→ Task details: Starting at the line that has "def Reg.PDK_INTR_CNT_NOW : Field" and stopping after the line that has "[16:8], RO (Paddock monitor). -/", reproduce the listing below exactly; omit everything else.

→ Data for review:
%%

/-- STEP_STAT.ADDR, bits [25:16], RO (stepper teams). -/
def Reg.STEP_STAT_ADDR (i : Nat) : Field := ⟨0x4010bc + 0x100 * i, 16, 10, .ro, 0⟩

/-- STEP_STAT.CHOP_MAX, bits [5:5], W1C (stepper teams). -/
def Reg.STEP_STAT_CHOP_MAX (i : Nat) : Field := ⟨0x4010bc + 0x100 * i, 5, 1, .w1c, 0⟩

/-- STEP_STAT.EST_MISS, bits [4:4], W1C (stepper teams). -/
def Reg.STEP_STAT_EST_MISS (i : Nat) : Field := ⟨0x4010bc + 0x100 * i, 4, 1, .w1c, 0⟩

/-- STEP_STAT.STALL, bits [3:3], W1C (stepper teams). -/
def Reg.STEP_STAT_STALL (i : Nat) : Field := ⟨0x4010bc + 0x100 * i, 3, 1, .w1c, 0⟩

/-- STEP_STAT.EST_VALID, bits [2:2], RO (stepper teams). -/
def Reg.STEP_STAT_EST_VALID (i : Nat) : Field := ⟨0x4010bc + 0x100 * i, 2, 1, .ro, 0⟩

/-- STEP_STAT.STILL, bits [1:1], RO (stepper teams). -/
def Reg.STEP_STAT_STILL (i : Nat) : Field := ⟨0x4010bc + 0x100 * i, 1, 1, .ro, 0⟩

/-- STEP_STAT.STRONG, bits [0:0], RO (stepper teams). -/
def Reg.STEP_STAT_STRONG (i : Nat) : Field := ⟨0x4010bc + 0x100 * i, 0, 1, .ro, 0⟩

/-- STEP_ANGLE, bits [15:0], RO (stepper teams). -/
def Reg.STEP_ANGLE (i : Nat) : Field := ⟨0x4010c0 + 0x100 * i, 0, 16, .ro, 0⟩

/-- STEP_SPEED, bits [31:0], RO (stepper teams). -/
def Reg.STEP_SPEED (i : Nat) : Field := ⟨0x4010c4 + 0x100 * i, 0, 32, .ro, 0⟩

/-- STEP_POS, bits [63:0], RO (stepper teams). -/
def Reg.STEP_POS (i : Nat) : Field := ⟨0x4010c8 + 0x100 * i, 0, 64, .ro, 0⟩

/-- STEP_CNT.SWITCH_CNT, bits [15:0], RO (stepper teams). -/
def Reg.STEP_CNT_SWITCH_CNT (i : Nat) : Field := ⟨0x4010d0 + 0x100 * i, 0, 16, .ro, 0⟩

/-- STEP_CNT.STALL_CNT, bits [31:16], RO (stepper teams). -/
def Reg.STEP_CNT_STALL_CNT (i : Nat) : Field := ⟨0x4010d0 + 0x100 * i, 16, 16, .ro, 0⟩

/-- STEP_EMF, bits [31:0], RO (stepper teams). -/
def Reg.STEP_EMF (i : Nat) : Field := ⟨0x4010d4 + 0x100 * i, 0, 32, .ro, 0⟩

/-- STEP_CHOP_MAX_CNT, bits [31:0], RO (stepper teams). -/
def Reg.STEP_CHOP_MAX_CNT (i : Nat) : Field := ⟨0x4010d8 + 0x100 * i, 0, 32, .ro, 0⟩

/-- PDK_STAT.SENS_STALE, bits [5:5], RO (Paddock monitor). -/
def Reg.PDK_STAT_SENS_STALE : Field := ⟨0x500000, 5, 1, .ro, 0⟩

/-- PDK_STAT.OVERFLOW, bits [4:4], W1C (Paddock monitor). -/
def Reg.PDK_STAT_OVERFLOW : Field := ⟨0x500000, 4, 1, .w1c, 0⟩

/-- PDK_STAT.CYCLE_LATE, bits [3:3], W1C (Paddock monitor). -/
def Reg.PDK_STAT_CYCLE_LATE : Field := ⟨0x500000, 3, 1, .w1c, 0⟩

/-- PDK_STAT.CODED_FAULT, bits [2:2], W1C (Paddock monitor). -/
def Reg.PDK_STAT_CODED_FAULT : Field := ⟨0x500000, 2, 1, .w1c, 0⟩

/-- PDK_STAT.STATE, bits [1:0], RO (Paddock monitor). -/
def Reg.PDK_STAT_STATE : Field := ⟨0x500000, 0, 2, .ro, 0⟩

/-- PDK_CFG.INTR_MAX, bits [6:0], RO (Paddock monitor). Its value comes from the configuration image; before stage CFG it is the one of log entry 4. -/
def Reg.PDK_CFG_INTR_MAX : Field := ⟨0x500004, 0, 7, .ro, 0⟩

/-- PDK_CFG.ARMS, bits [11:7], RO (Paddock monitor). Its value comes from the configuration image; before stage CFG it is the one of log entry 4. -/
def Reg.PDK_CFG_ARMS : Field := ⟨0x500004, 7, 5, .ro, 0⟩

/-- PDK_CFG.CAPSULES, bits [19:12], RO (Paddock monitor). Its value comes from the configuration image; before stage CFG it is the one of log entry 4. -/
def Reg.PDK_CFG_CAPSULES : Field := ⟨0x500004, 12, 8, .ro, 0⟩

/-- PDK_CFG.PADDOCKS, bits [25:20], RO (Paddock monitor). Its value comes from the configuration image; before stage CFG it is the one of log entry 4. -/
def Reg.PDK_CFG_PADDOCKS : Field := ⟨0x500004, 20, 6, .ro, 0⟩

/-- PDK_TCALC, bits [31:0], RO (Paddock monitor). -/
def Reg.PDK_TCALC : Field := ⟨0x500008, 0, 32, .ro, 0⟩

/-- PDK_TCALC_MAX, bits [31:0], RW (Paddock monitor). -/
def Reg.PDK_TCALC_MAX : Field := ⟨0x50000c, 0, 32, .rw, 0⟩

/-- PDK_CYCLE, bits [63:0], RO (Paddock monitor). -/
def Reg.PDK_CYCLE : Field := ⟨0x500010, 0, 64, .ro, 0⟩

/-- PDK_PSTOP, bits [15:0], RO (Paddock monitor). -/
def Reg.PDK_PSTOP : Field := ⟨0x500018, 0, 16, .ro, 0⟩

/-- PDK_FAULT_CNT, bits [31:0], RO (Paddock monitor). -/
def Reg.PDK_FAULT_CNT : Field := ⟨0x50001c, 0, 32, .ro, 0⟩

/-- PDK_INTR_CNT.NOW, bits [6:0], RO (Paddock monitor). -/
def Reg.PDK_INTR_CNT_NOW : Field := ⟨0x500020, 0, 7, .ro, 0⟩

/-- PDK_INTR_CNT.MAX, bits [22:16], RO (Paddock monitor). -/
def Reg.PDK_INTR_CNT_MAX : Field := ⟨0x500020, 16, 7, .ro, 0⟩

/-- PDK_PUB, bits [17:0], RO (Paddock monitor). Its value comes from the configuration image; before stage CFG it is the one of log entry 4. -/
def Reg.PDK_PUB : Field := ⟨0x500024, 0, 18, .ro, 0⟩

/-- PDK_PAIRS, bits [12:0], RO (Paddock monitor). Its value comes from the configuration image; before stage CFG it is the one of log entry 4. -/
def Reg.PDK_PAIRS : Field := ⟨0x500028, 0, 13, .ro, 0⟩

/-- ARM_STAT.REL_PENDING, bits [19:19], RO (Paddock monitor). -/
def Reg.ARM_STAT_REL_PENDING (i : Nat) : Field := ⟨0x500100 + 0x20 * i, 19, 1, .ro, 0⟩

/-- ARM_STAT.MOVING, bits [18:18], RO (Paddock monitor). -/
def Reg.ARM_STAT_MOVING (i : Nat) : Field := ⟨0x500100 + 0x20 * i, 18, 1, .ro, 0⟩

/-- ARM_STAT.PSTOP, bits [17:17], RO (Paddock monitor). -/
def Reg.ARM_STAT_PSTOP (i : Nat) : Field := ⟨0x500100 + 0x20 * i, 17, 1, .ro, 1⟩

/-- ARM_STAT.CAUSE, bits [16:8], RO (Paddock monitor). -/
def Reg.ARM_STAT_CAUSE (i : Nat) : Field := ⟨0x500100 + 0x20 * i, 8, 9, .ro, 0⟩

/-- ARM_STAT.NEAR, bits [7:0], RO (Paddock monitor). -/
def Reg.ARM_STAT_NEAR (i : Nat) : Field := ⟨0x500100 + 0x20 * i, 0, 8, .ro, 0⟩

/-- ARM_CAP, bits [31:0], RO (Paddock monitor). -/
def Reg.ARM_CAP (i : Nat) : Field := ⟨0x500104 + 0x20 * i, 0, 32, .ro, 0⟩

/-- ARM_VMEAS, bits [31:0], RO (Paddock monitor). -/
def Reg.ARM_VMEAS (i : Nat) : Field := ⟨0x500108 + 0x20 * i, 0, 32, .ro, 0⟩

/-- ARM_DMIN, bits [31:0], RO (Paddock monitor). -/
def Reg.ARM_DMIN (i : Nat) : Field := ⟨0x50010c + 0x20 * i, 0, 32, .ro, 2147483647⟩

/-- ARM_PDK, bits [31:0], RO (Paddock monitor). -/
def Reg.ARM_PDK (i : Nat) : Field := ⟨0x500110 + 0x20 * i, 0, 32, .ro, 0⟩

/-- PDK_PADDOCK_STAT.OCC, bits [15:0], RO (Paddock monitor). -/
def Reg.PDK_PADDOCK_STAT_OCC (i : Nat) : Field := ⟨0x500400 + 0x4 * i, 0, 16, .ro, 0⟩

/-- PDK_PADDOCK_STAT.INTR, bits [22:16], RO (Paddock monitor). -/
def Reg.PDK_PADDOCK_STAT_INTR (i : Nat) : Field := ⟨0x500400 + 0x4 * i, 16, 7, .ro, 0⟩

/-- PDK_SENS_STAT.AGE, bits [7:0], RO (Paddock monitor). -/
def Reg.PDK_SENS_STAT_AGE (i : Nat) : Field := ⟨0x500500 + 0x4 * i, 0, 8, .ro, 0⟩

/-- PDK_SENS_STAT.COUNT, bits [14:8], RO (Paddock monitor). -/
def Reg.PDK_SENS_STAT_COUNT (i : Nat) : Field := ⟨0x500500 + 0x4 * i, 8, 7, .ro, 0⟩

/-- PDK_SENS_STAT.STALE, bits [15:15], RO (Paddock monitor). -/
def Reg.PDK_SENS_STAT_STALE (i : Nat) : Field := ⟨0x500500 + 0x4 * i, 15, 1, .ro, 0⟩

/-- PDK_SENS_STAT.FAULT, bits [16:16], RO (Paddock monitor). -/
def Reg.PDK_SENS_STAT_FAULT (i : Nat) : Field := ⟨0x500500 + 0x4 * i, 16, 1, .ro, 0⟩

/-- SAGE_CTRL.COLD_NEXT, bits [1:1], W1S (Sage). -/
def Reg.SAGE_CTRL_COLD_NEXT : Field := ⟨0x600000, 1, 1, .w1s, 0⟩

/-- SAGE_CTRL.RUN, bits [0:0], RW (Sage). -/
def Reg.SAGE_CTRL_RUN : Field := ⟨0x600000, 0, 1, .rw, 0⟩

/-- SAGE_STAT.PARAM_BAD, bits [12:12], W1C (Sage). -/
def Reg.SAGE_STAT_PARAM_BAD : Field := ⟨0x600004, 12, 1, .w1c, 0⟩

/-- SAGE_STAT.MEM_ERR, bits [11:11], W1C (Sage). -/
def Reg.SAGE_STAT_MEM_ERR : Field := ⟨0x600004, 11, 1, .w1c, 0⟩

/-- SAGE_STAT.BAD_DATA, bits [10:10], W1C (Sage). -/
def Reg.SAGE_STAT_BAD_DATA : Field := ⟨0x600004, 10, 1, .w1c, 0⟩

/-- SAGE_STAT.COMMIT_LATE, bits [9:9], W1C (Sage). -/
def Reg.SAGE_STAT_COMMIT_LATE : Field := ⟨0x600004, 9, 1, .w1c, 0⟩

/-- SAGE_STAT.DELTA_OVF, bits [8:8], W1C (Sage). -/
def Reg.SAGE_STAT_DELTA_OVF : Field := ⟨0x600004, 8, 1, .w1c, 0⟩

/-- SAGE_STAT.DELTA_STALE, bits [7:7], W1C (Sage). -/
def Reg.SAGE_STAT_DELTA_STALE : Field := ⟨0x600004, 7, 1, .w1c, 0⟩

/-- SAGE_STAT.WARM_REJECTED, bits [6:6], W1C (Sage). -/
def Reg.SAGE_STAT_WARM_REJECTED : Field := ⟨0x600004, 6, 1, .w1c, 0⟩

/-- SAGE_STAT.SINGULAR, bits [5:5], W1C (Sage). -/
def Reg.SAGE_STAT_SINGULAR : Field := ⟨0x600004, 5, 1, .w1c, 0⟩

/-- SAGE_STAT.MISS, bits [4:4], W1C (Sage). -/
def Reg.SAGE_STAT_MISS : Field := ⟨0x600004, 4, 1, .w1c, 0⟩

/-- SAGE_STAT.SOLVING, bits [3:3], RO (Sage). -/
def Reg.SAGE_STAT_SOLVING : Field := ⟨0x600004, 3, 1, .ro, 0⟩

/-- SAGE_STAT.ANALYSING, bits [2:2], RO (Sage). -/
def Reg.SAGE_STAT_ANALYSING : Field := ⟨0x600004, 2, 1, .ro, 0⟩

/-- SAGE_STAT.ACTIVE, bits [1:1], RO (Sage). -/
def Reg.SAGE_STAT_ACTIVE : Field := ⟨0x600004, 1, 1, .ro, 0⟩

/-- SAGE_STAT.RUNNING, bits [0:0], RO (Sage). -/
def Reg.SAGE_STAT_RUNNING : Field := ⟨0x600004, 0, 1, .ro, 0⟩

/-- SAGE_CFG.MARGIN_US, bits [25:16], RO (Sage). Its value comes from the configuration image; before stage CFG it is the one of log entry 4. -/
def Reg.SAGE_CFG_MARGIN_US : Field := ⟨0x600008, 16, 10, .ro, 0⟩

/-- SAGE_CFG.KC, bits [9:0], RO (Sage). Its value comes from the configuration image; before stage CFG it is the one of log entry 4. -/
def Reg.SAGE_CFG_KC : Field := ⟨0x600008, 0, 10, .ro, 1⟩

%%

→ Output of the task:
def Reg.PDK_INTR_CNT_NOW : Field := ⟨0x500020, 0, 7, .ro, 0⟩

/-- PDK_INTR_CNT.MAX, bits [22:16], RO (Paddock monitor). -/
def Reg.PDK_INTR_CNT_MAX : Field := ⟨0x500020, 16, 7, .ro, 0⟩

/-- PDK_PUB, bits [17:0], RO (Paddock monitor). Its value comes from the configuration image; before stage CFG it is the one of log entry 4. -/
def Reg.PDK_PUB : Field := ⟨0x500024, 0, 18, .ro, 0⟩

/-- PDK_PAIRS, bits [12:0], RO (Paddock monitor). Its value comes from the configuration image; before stage CFG it is the one of log entry 4. -/
def Reg.PDK_PAIRS : Field := ⟨0x500028, 0, 13, .ro, 0⟩

/-- ARM_STAT.REL_PENDING, bits [19:19], RO (Paddock monitor). -/
def Reg.ARM_STAT_REL_PENDING (i : Nat) : Field := ⟨0x500100 + 0x20 * i, 19, 1, .ro, 0⟩

/-- ARM_STAT.MOVING, bits [18:18], RO (Paddock monitor). -/
def Reg.ARM_STAT_MOVING (i : Nat) : Field := ⟨0x500100 + 0x20 * i, 18, 1, .ro, 0⟩

/-- ARM_STAT.PSTOP, bits [17:17], RO (Paddock monitor). -/
def Reg.ARM_STAT_PSTOP (i : Nat) : Field := ⟨0x500100 + 0x20 * i, 17, 1, .ro, 1⟩

/-- ARM_STAT.CAUSE, bits [16:8], RO (Paddock monitor). -/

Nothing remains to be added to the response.